Data augmentation is a common technique for generating more samples from small datasets, and it is considered vital to prevent overfitting, especially in models with large capacities. It can also function as a measure of a model's resilience to improper input, as represented by the aggressive strategy.

Baseline model performance was severely downgraded with aggressive data augmentation, although some were robust or even benefited from subtle transformations. Most advanced group models were resistant to aggressive data augmentation and capable of managing degraded images.

Global average pooling

Using a global average pooling layer [20] in baseline models significantly limited their performance, a finding directly associated with the resulting marked reduction in model capacity.

On the other hand, parameter reduction seemed to favor the advanced group, where it showed no detrimental effects even when applied concurrently with aggressive data augmentation. A regularization effect could also be observed in many models’ learning curves.

Clinical recommendations

Based on the above, the use of models from the advanced group trained with aggressive data augmentation and a Global Average Pooling layer [20] as a bridge between the feature extractor and the classifier parts is recommended.

Choosing an architecture should be a compromise between other parameters, such as resources and time availability. In a clinical setting where long waiting times can be a major disadvantage, a smaller and faster model such as MobilenetV2 might be more useful, while the InceptionResnetV2-based architecture could be better suited for tasks such as database maintenance.

Limitations

Our models demonstrate all limitations inherent in most deep learning models.
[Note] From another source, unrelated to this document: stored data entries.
-- ==== Sys2Proof/Laws/OpcodeMap.lean ====
section
/-! SUPPORT. The opcode maps, one lemma per assigned opcode (Tables 08-8 and 08-9). -/

namespace Sys2Proof.Laws
open Sys2Proof
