/-! ## After `modCore` -/

@[simp] theorem State.modCore_agenda (s : State) (k : Nat) (f : Core → Core) : (s.modCore k f).agenda = s.agenda := rfl
@[simp] theorem State.modCore_cur (s : State) (k : Nat) (f : Core → Core) : (s.modCore k f).cur = s.cur := rfl
@[simp] theorem State.modCore_fresh (s : State) (k : Nat) (f : Core → Core) : (s.modCore k f).fresh = s.fresh := rfl
@[simp] theorem State.modCore_nextId (s : State) (k : Nat) (f : Core → Core) : (s.modCore k f).nextId = s.nextId := rfl
@[simp] theorem State.modCore_cc (s : State) (k : Nat) (f : Core → Core) : (s.modCore k f).cc = s.cc := rfl
@[simp] theorem State.modCore_gtc (s : State) (k : Nat) (f : Core → Core) : (s.modCore k f).gtc = s.gtc := rfl
@[simp] theorem State.modCore_mem (s : State) (k : Nat) (f : Core → Core) : (s.modCore k f).mem = s.mem := rfl
@[simp] theorem State.modCore_bad (s : State) (k : Nat) (f : Core → Core) : (s.modCore k f).bad = s.bad := rfl
@[simp] theorem State.modCore_reqs (s : State) (k : Nat) (f : Core → Core) : (s.modCore k f).reqs = s.reqs := rfl
@[simp] theorem State.modCore_delivs (s : State) (k : Nat) (f : Core → Core) : (s.modCore k f).delivs = s.delivs := rfl
@[simp] theorem State.modCore_toks (s : State) (k : Nat) (f : Core → Core) : (s.modCore k f).toks = s.toks := rfl
@[simp] theorem State.modCore_barMsgs (s : State) (k : Nat) (f : Core → Core) : (s.modCore k f).barMsgs = s.barMsgs := rfl
@[simp] theorem State.modCore_elems (s : State) (k : Nat) (f : Core → Core) : (s.modCore k f).elems = s.elems := rfl
@[simp] theorem State.modCore_tlb (s : State) (k : Nat) (f : Core → Core) : (s.modCore k f).tlb = s.tlb := rfl
@[simp] theorem State.modCore_walk (s : State) (k : Nat) (f : Core → Core) : (s.modCore k f).walk = s.walk := rfl
@[simp] theorem State.modCore_dev (s : State) (k : Nat) (f : Core → Core) : (s.modCore k f).dev = s.dev := rfl

/-! ## After `setCtx` -/

@[simp] theorem State.setCtx_agenda (s : State) (k x : Nat) (c : Ctx) : (s.setCtx k x c).agenda = s.agenda := rfl
@[simp] theorem State.setCtx_cur (s : State) (k x : Nat) (c : Ctx) : (s.setCtx k x c).cur = s.cur := rfl
@[simp] theorem State.setCtx_fresh (s : State) (k x : Nat) (c : Ctx) : (s.setCtx k x c).fresh = s.fresh := rfl
@[simp] theorem State.setCtx_nextId (s : State) (k x : Nat) (c : Ctx) : (s.setCtx k x c).nextId = s.nextId := rfl
@[simp] theorem State.setCtx_cc (s : State) (k x : Nat) (c : Ctx) : (s.setCtx k x c).cc = s.cc := rfl
@[simp] theorem State.setCtx_gtc (s : State) (k x : Nat) (c : Ctx) : (s.setCtx k x c).gtc = s.gtc := rfl
@[simp] theorem State.setCtx_mem (s : State) (k x : Nat) (c : Ctx) : (s.setCtx k x c).mem = s.mem := rfl
@[simp] theorem State.setCtx_bad (s : State) (k x : Nat) (c : Ctx) : (s.setCtx k x c).bad = s.bad := rfl
@[simp] theorem State.setCtx_reqs (s : State) (k x : Nat) (c : Ctx) : (s.setCtx k x c).reqs = s.reqs := rfl
@[simp] theorem State.setCtx_delivs (s : State) (k x : Nat) (c : Ctx) : (s.setCtx k x c).delivs = s.delivs := rfl
@[simp] theorem State.setCtx_toks (s : State) (k x : Nat) (c : Ctx) : (s.setCtx k x c).toks = s.toks := rfl
@[simp] theorem State.setCtx_barMsgs (s : State) (k x : Nat) (c : Ctx) : (s.setCtx k x c).barMsgs = s.barMsgs := rfl
@[simp] theorem State.setCtx_elems (s : State) (k x : Nat) (c : Ctx) : (s.setCtx k x c).elems = s.elems := rfl
@[simp] theorem State.setCtx_tlb (s : State) (k x : Nat) (c : Ctx) : (s.setCtx k x c).tlb = s.tlb := rfl
@[simp] theorem State.setCtx_walk (s : State) (k x : Nat) (c : Ctx) : (s.setCtx k x c).walk = s.walk := rfl
@[simp] theorem State.setCtx_dev (s : State) (k x : Nat) (c : Ctx) : (s.setCtx k x c).dev = s.dev := rfl
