theorem test_decode_xp_0 :
    let y : XpHdr := { lmask := 6, popm := 0x12, pushm := 0x09 }
    reads .xp [
    (0x0161077038040000926C000000000000, .vadd y { lvl := .file, idx := 7 } { trap := true, lvl := .port, idx := 3 } { rot := true, idx := 4 } .n16),
    (0x02610770380400009268000000000000, .vsub y { lvl := .file, idx := 7 } { trap := true, lvl := .port, idx := 3 } { rot := true, idx := 4 } .i16),
    (0x0361077038040000925C000000000000, .vmul y { lvl := .file, idx := 7 } { trap := true, lvl := .port, idx := 3 } { rot := true, idx := 4 } .n8),
    (0x04610770380400009268000000000000, .vmulh y { lvl := .file, idx := 7 } { trap := true, lvl := .port, idx := 3 } { rot := true, idx := 4 } .i16),
    (0x0561077038040000925C000000000000, .vmulhn y { lvl := .file, idx := 7 } { trap := true, lvl := .port, idx := 3 } { rot := true, idx := 4 } .n8),
    (0x06610770380400009268000000000000, .vadds y { lvl := .file, idx := 7 } { trap := true, lvl := .port, idx := 3 } { rot := true, idx := 4 } .i16),
    (0x07610770380400009268000000000000, .vsubs y { lvl := .file, idx := 7 } { trap := true, lvl := .port, idx := 3 } { rot := true, idx := 4 } .i16),
    (0x0861077038040000925C000000000000, .vaddsn y { lvl := .file, idx := 7 } { trap := true, lvl := .port, idx := 3 } { rot := true, idx := 4 } .n8),
    (0x0961077038040000925C000000000000, .vsubsn y { lvl := .file, idx := 7 } { trap := true, lvl := .port, idx := 3 } { rot := true, idx := 4 } .n8),
    (0x0A610770380420109268000000000000, .vmad y { lvl := .file, idx := 7 } { trap := true, lvl := .port, idx := 3 } { rot := true, idx := 4 } { lvl := .latch, idx := 1 } .i16),
    (0x0C610770300000009268000000000000, .vabs y { lvl := .file, idx := 7 } { trap := true, lvl := .port, idx := 3 } .i16),
    (0x10610770380400009270000000000000, .vand y { lvl := .file, idx := 7 } { trap := true, lvl := .port, idx := 3 } { rot := true, idx := 4 } .i32),
    (0x1161077038040000926C000000000000, .vor y { lvl := .file, idx := 7 } { trap := true, lvl := .port, idx := 3 } { rot := true, idx := 4 } .n16),
    (0x12610770380400009268000000000000, .vxor y { lvl := .file, idx := 7 } { trap := true, lvl := .port, idx := 3 } { rot := true, idx := 4 } .i16),
    (0x1361077038040000925C000000000000, .vandn y { lvl := .file, idx := 7 } { trap := true, lvl := .port, idx := 3 } { rot := true, idx := 4 } .n8),
    (0x14610770380400009270000000000000, .vshl y { lvl := .file, idx := 7 } { trap := true, lvl := .port, idx := 3 } { rot := true, idx := 4 } .i32),
    (0x1561077038040000926C000000000000, .vshr y { lvl := .file, idx := 7 } { trap := true, lvl := .port, idx := 3 } { rot := true, idx := 4 } .n16),
    (0x16610770380400009268000000000000, .vsar y { lvl := .file, idx := 7 } { trap := true, lvl := .port, idx := 3 } { rot := true, idx := 4 } .i16),
    (0x1861077030000000925C000000000000, .vclz y { lvl := .file, idx := 7 } { trap := true, lvl := .port, idx := 3 } .n8),
    (0x19610770300000009270000000000000, .vpopc y { lvl := .file, idx := 7 } { trap := true, lvl := .port, idx := 3 } .i32)] :=
  ⟨rfl, rfl, rfl, rfl, rfl, rfl, rfl, rfl, rfl, rfl, rfl, rfl, rfl, rfl, rfl, rfl, rfl, rfl, rfl, rfl, trivial⟩

theorem test_decode_xp_1 :
    let y : XpHdr := { lmask := 6, popm := 0x12, pushm := 0x09 }
    reads .xp [
    (0x20610770380400009268000000000000, .vmin y { lvl := .file, idx := 7 } { trap := true, lvl := .port, idx := 3 } { rot := true, idx := 4 } .i16),
    (0x21610770380400009268000000000000, .vmax y { lvl := .file, idx := 7 } { trap := true, lvl := .port, idx := 3 } { rot := true, idx := 4 } .i16),
    (0x2261077038040000925C000000000000, .vminn y { lvl := .file, idx := 7 } { trap := true, lvl := .port, idx := 3 } { rot := true, idx := 4 } .n8),
    (0x2361077038040000925C000000000000, .vmaxn y { lvl := .file, idx := 7 } { trap := true, lvl := .port, idx := 3 } { rot := true, idx := 4 } .n8),
    (0x24600670380400009270020000000000, .vcmp y 6 { trap := true, lvl := .port, idx := 3 } { rot := true, idx := 4 } .lt),
    (0x25600670380400009274050000000000, .vcmpn y 6 { trap := true, lvl := .port, idx := 3 } { rot := true, idx := 4 } .ge),
    (0x26610770380400709240000000000000, .vsel y { lvl := .file, idx := 7 } { trap := true, lvl := .port, idx := 3 } { rot := true, idx := 4 } 7),
    (0x28610770380420109240000000000000, .vdot4 y { lvl := .file, idx := 7 } { trap := true, lvl := .port, idx := 3 } { rot := true, idx := 4 } { lvl := .latch, idx := 1 }),
    (0x29610770380420109240000000000000, .vdot4n y { lvl := .file, idx := 7 } { trap := true, lvl := .port, idx := 3 } { rot := true, idx := 4 } { lvl := .latch, idx := 1 }),
    (0x2A610770380420109240000000000000, .vdot4s y { lvl := .file, idx := 7 } { trap := true, lvl := .port, idx := 3 } { rot := true, idx := 4 } { lvl := .latch, idx := 1 }),
    (0x2B610770380420109240000000000000, .vdot4sn y { lvl := .file, idx := 7 } { trap := true, lvl := .port, idx := 3 } { rot := true, idx := 4 } { lvl := .latch, idx := 1 }),
    (0x40610770380400009240000000000000, .vfadd y { lvl := .file, idx := 7 } { trap := true, lvl := .port, idx := 3 } { rot := true, idx := 4 }),
    (0x41610770380400009240000000000000, .vfaddzr y { lvl := .file, idx := 7 } { trap := true, lvl := .port, idx := 3 } { rot := true, idx := 4 }),
    (0x42610770380400009240000000000000, .vfaddfl y { lvl := .file, idx := 7 } { trap := true, lvl := .port, idx := 3 } { rot := true, idx := 4 }),
    (0x43610770380400009240000000000000, .vfaddcl y { lvl := .file, idx := 7 } { trap := true, lvl := .port, idx := 3 } { rot := true, idx := 4 }),
    (0x44610770380400009240000000000000, .vfsub y { lvl := .file, idx := 7 } { trap := true, lvl := .port, idx := 3 } { rot := true, idx := 4 }),
    (0x45610770380400009240000000000000, .vfsubzr y { lvl := .file, idx := 7 } { trap := true, lvl := .port, idx := 3 } { rot := true, idx := 4 }),
    (0x46610770380400009240000000000000, .vfsubfl y { lvl := .file, idx := 7 } { trap := true, lvl := .port, idx := 3 } { rot := true, idx := 4 }),
    (0x47610770380400009240000000000000, .vfsubcl y { lvl := .file, idx := 7 } { trap := true, lvl := .port, idx := 3 } { rot := true, idx := 4 }),
    (0x48610770380400009240000000000000, .vfmul y { lvl := .file, idx := 7 } { trap := true, lvl := .port, idx := 3 } { rot := true, idx := 4 })] :=
  ⟨rfl, rfl, rfl, rfl, rfl, rfl, rfl, rfl, rfl, rfl, rfl, rfl, rfl, rfl, rfl, rfl, rfl, rfl, rfl, rfl, trivial⟩

theorem test_decode_xp_2 :
    let y : XpHdr := { lmask := 6, popm := 0x12, pushm := 0x09 }
    reads .xp [
    (0x49610770380400009240000000000000, .vfmulzr y { lvl := .file, idx := 7 } { trap := true, lvl := .port, idx := 3 } { rot := true, idx := 4 }),
    (0x4A610770380400009240000000000000, .vfmulfl y { lvl := .file, idx := 7 } { trap := true, lvl := .port, idx := 3 } { rot := true, idx := 4 }),
    (0x4B610770380400009240000000000000, .vfmulcl y { lvl := .file, idx := 7 } { trap := true, lvl := .port, idx := 3 } { rot := true, idx := 4 }),
    (0x4C610770380420109240000000000000, .vfma y { lvl := .file, idx := 7 } { trap := true, lvl := .port, idx := 3 } { rot := true, idx := 4 } { lvl := .latch, idx := 1 }),
    (0x4D610770380420109240000000000000, .vfmazr y { lvl := .file, idx := 7 } { trap := true, lvl := .port, idx := 3 } { rot := true, idx := 4 } { lvl := .latch, idx := 1 }),
    (0x4E610770380420109240000000000000, .vfmafl y { lvl := .file, idx := 7 } { trap := true, lvl := .port, idx := 3 } { rot := true, idx := 4 } { lvl := .latch, idx := 1 }),
    (0x4F610770380420109240000000000000, .vfmacl y { lvl := .file, idx := 7 } { trap := true, lvl := .port, idx := 3 } { rot := true, idx := 4 } { lvl := .latch, idx := 1 }),
    (0x50610770380400009240000000000000, .vfdiv y { lvl := .file, idx := 7 } { trap := true, lvl := .port, idx := 3 } { rot := true, idx := 4 }),
    (0x51610770380400009240000000000000, .vfdivzr y { lvl := .file, idx := 7 } { trap := true, lvl := .port, idx := 3 } { rot := true, idx := 4 }),
    (0x52610770300000009240000000000000, .vfsqrt y { lvl := .file, idx := 7 } { trap := true, lvl := .port, idx := 3 }),
    (0x54610770380400009240000000000000, .vfmin y { lvl := .file, idx := 7 } { trap := true, lvl := .port, idx := 3 } { rot := true, idx := 4 }),
    (0x55610770380400009240000000000000, .vfmax y { lvl := .file, idx := 7 } { trap := true, lvl := .port, idx := 3 } { rot := true, idx := 4 }),
    (0x56610770300000009240000000000000, .vfabs y { lvl := .file, idx := 7 } { trap := true, lvl := .port, idx := 3 }),
    (0x57610770300000009240000000000000, .vfneg y { lvl := .file, idx := 7 } { trap := true, lvl := .port, idx := 3 }),
    (0x58600670380400009240020000000000, .vfcmp y 6 { trap := true, lvl := .port, idx := 3 } { rot := true, idx := 4 } .lt),
    (0x5C610770300000009240000000000000, .vfexp y { lvl := .file, idx := 7 } { trap := true, lvl := .port, idx := 3 }),
    (0x5D610770380400009240000000000000, .vfscale y { lvl := .file, idx := 7 } { trap := true, lvl := .port, idx := 3 } { rot := true, idx := 4 }),
    (0x5E610770300000009240000000000000, .vfrint y { lvl := .file, idx := 7 } { trap := true, lvl := .port, idx := 3 }),
    (0x5F610770300000009240000000000000, .vfrintfl y { lvl := .file, idx := 7 } { trap := true, lvl := .port, idx := 3 }),
    (0x80610770300000009244010000000000, .vcvt y { lvl := .file, idx := 7 } { trap := true, lvl := .port, idx := 3 } .f16 .f32 1)] :=
  ⟨rfl, rfl, rfl, rfl, rfl, rfl, rfl, rfl, rfl, rfl, rfl, rfl, rfl, rfl, rfl, rfl, rfl, rfl, rfl, rfl, trivial⟩
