-- ==== Sys2Proof/Word.lean ====
section
/-! DEFINITION. The widths of the block: bytes, 64-bit words and the 16-bit command word
(`00_scope.md` R7, R8, R10). All quantities are unsigned. -/

namespace Sys2Proof

/-- A byte, 0..255 (R10). -/
abbrev Byte := BitVec 8

/-- A word of `h`, `t`, `f`, `v`, `m`: 64 bits, unsigned; `+` wraps modulo 2^64 (R7, R11). -/
abbrev Word := BitVec 64

/-- A command word, `CMDW` = 16 bits (R8, R70). -/
abbrev CmdWord := BitVec 16

/-- `ONES`, the word with every bit set (R10). -/
abbrev ones : Word := 0xFFFFFFFFFFFFFFFF

end Sys2Proof
end

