-- ==== Sys2Proof/Laws/State.lean ====
section
/-! SUPPORT. One lemma per field for each update of the registers, true by `rfl`, so that no later
proof unfolds a record update. -/

namespace Sys2Proof.Machine

/-! ### The reset event -/

@[simp] theorem resetEvent_engine (s : State) : (resetEvent s).engine = Engine.reset := rfl
@[simp] theorem resetEvent_host (s : State) : (resetEvent s).host = s.host := rfl
@[simp] theorem resetEvent_responses (s : State) : (resetEvent s).responses = s.responses := rfl

@[simp] theorem Engine.reset_phase : Engine.reset.phase = .idle := rfl
@[simp] theorem Engine.reset_buflen : Engine.reset.buflen = 0 := rfl
@[simp] theorem Engine.reset_outlen : Engine.reset.outlen = 0 := rfl

/-! ### A fresh session -/

section
variable (size : Byte) (outlen : Fin 65)

@[simp] theorem openSession_h : (openSession size outlen).h = initialH size := rfl
@[simp] theorem openSession_t : (openSession size outlen).t = ⟨0, 0⟩ := rfl
@[simp] theorem openSession_f : (openSession size outlen).f = ⟨0, 0⟩ := rfl
@[simp] theorem openSession_buf : (openSession size outlen).buf = Vector.replicate 128 0 := rfl
@[simp] theorem openSession_buflen : (openSession size outlen).buflen = 0 := rfl
@[simp] theorem openSession_outlen : (openSession size outlen).outlen = outlen := rfl
@[simp] theorem openSession_phase : (openSession size outlen).phase = .active := rfl

end

/-! ### A compression -/

section
variable (e : Engine)

@[simp] theorem compress_h : (compress e).h = compressH e.h e.t e.f e.buf := rfl
@[simp] theorem compress_t : (compress e).t = e.t := rfl
@[simp] theorem compress_f : (compress e).f = e.f := rfl
@[simp] theorem compress_buf : (compress e).buf = e.buf := rfl
@[simp] theorem compress_buflen : (compress e).buflen = e.buflen := rfl
@[simp] theorem compress_outlen : (compress e).outlen = e.outlen := rfl
@[simp] theorem compress_phase : (compress e).phase = e.phase := rfl

/-! ### A full block that is not the last -/

@[simp] theorem flushBlock_h : (flushBlock e).h = compressH e.h (tAdd e.t 128) e.f e.buf := rfl
@[simp] theorem flushBlock_t : (flushBlock e).t = tAdd e.t 128 := rfl
@[simp] theorem flushBlock_f : (flushBlock e).f = e.f := rfl
@[simp] theorem flushBlock_buf : (flushBlock e).buf = e.buf := rfl
@[simp] theorem flushBlock_buflen : (flushBlock e).buflen = 0 := rfl
@[simp] theorem flushBlock_outlen : (flushBlock e).outlen = e.outlen := rfl
@[simp] theorem flushBlock_phase : (flushBlock e).phase = e.phase := rfl

/-! ### One byte stored -/

variable (room : e.buflen.val < 128) (b : Byte)

@[simp] theorem appendByte_h : (appendByte e room b).h = e.h := rfl
@[simp] theorem appendByte_t : (appendByte e room b).t = e.t := rfl
@[simp] theorem appendByte_f : (appendByte e room b).f = e.f := rfl
@[simp] theorem appendByte_buf :
    (appendByte e room b).buf = memWrite e.buf e.buflen.val 1 b.toNat room := rfl
@[simp] theorem appendByte_buflen : (appendByte e room b).buflen.val = e.buflen.val + 1 := rfl
@[simp] theorem appendByte_outlen : (appendByte e room b).outlen = e.outlen := rfl
@[simp] theorem appendByte_phase : (appendByte e room b).phase = e.phase := rfl

/-! ### The closed session -/

@[simp] theorem finalize_h :
    (finalize e).h =
      compressH e.h (tAdd e.t e.buflen.val) (setLastBlock e.f) (padBuffer e.buf e.buflen.val) := rfl
@[simp] theorem finalize_t : (finalize e).t = tAdd e.t e.buflen.val := rfl
@[simp] theorem finalize_f : (finalize e).f = ⟨ones, e.f.high⟩ := rfl
@[simp] theorem finalize_buf : (finalize e).buf = padBuffer e.buf e.buflen.val := rfl
@[simp] theorem finalize_buflen : (finalize e).buflen = e.buflen := rfl
@[simp] theorem finalize_outlen : (finalize e).outlen = e.outlen := rfl
@[simp] theorem finalize_phase : (finalize e).phase = .done := rfl

end

end Sys2Proof.Machine
end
They were developed empirically on natural images, which prior studies have shown not to be the same as X-ray imaging feature-wise [28]; they lack theoretical explanation for their performance and have high computational costs not favoring experimentation. They also lack outcome justification and are vulnerable against specific images containing irrelevant features able to trigger a predictable output (adversarial samples), making trusted input a necessity.

Such models supposedly require large amounts of data to train. Building large data sets with medical data is a laborious undertaking with serious ethical, legal and financial considerations, while for smaller datasets containing well-structured images, solutions other than neural networks may be more efficient. However, in this study good performance was achieved with limited data.

In addition to the fore-mentioned, a significant limitation is the introduction of dataset bias in model outputs. Sources of dataset bias in this study were the use of only high-quality radiographs out of a single modality, which were diagnostic and contained mostly tooth or prosthesis imaging (rarely depicted exclusively bone structures or contained instruments). Equally important is the fact that these models are only able to replicate the classification criteria applied by the evaluator (evaluator bias). The above could significantly limit our models from performing consistently under different conditions. Training with a multitude of diverse datasets could partially resolve this issue. Currently, model generalizability to datasets with different specifications is not guaranteed.

Another limitation is class imbalance, a direct result of uneven clinical demand and the retrospective nature of the study. Creating a perfectly balanced dataset would require either excluding a large portion of our dataset, with a possible decline in performance, or a prospective study design, exposing subjects to X-rays for study purposes and breaching the ALARA principle without clearly determined benefits. In view of the above, using a weighted loss function seems to be an appropriate compromise. However, all models exhibited their worst performance in the underrepresented classes.

Recommendations for further research

Further gains in performance are anticipated by training with a larger and more balanced dataset, by using loss functions that count in the inherent order of anatomical regions, with the transfer learning and fine-tuning technique and with the combined use of model ensembles.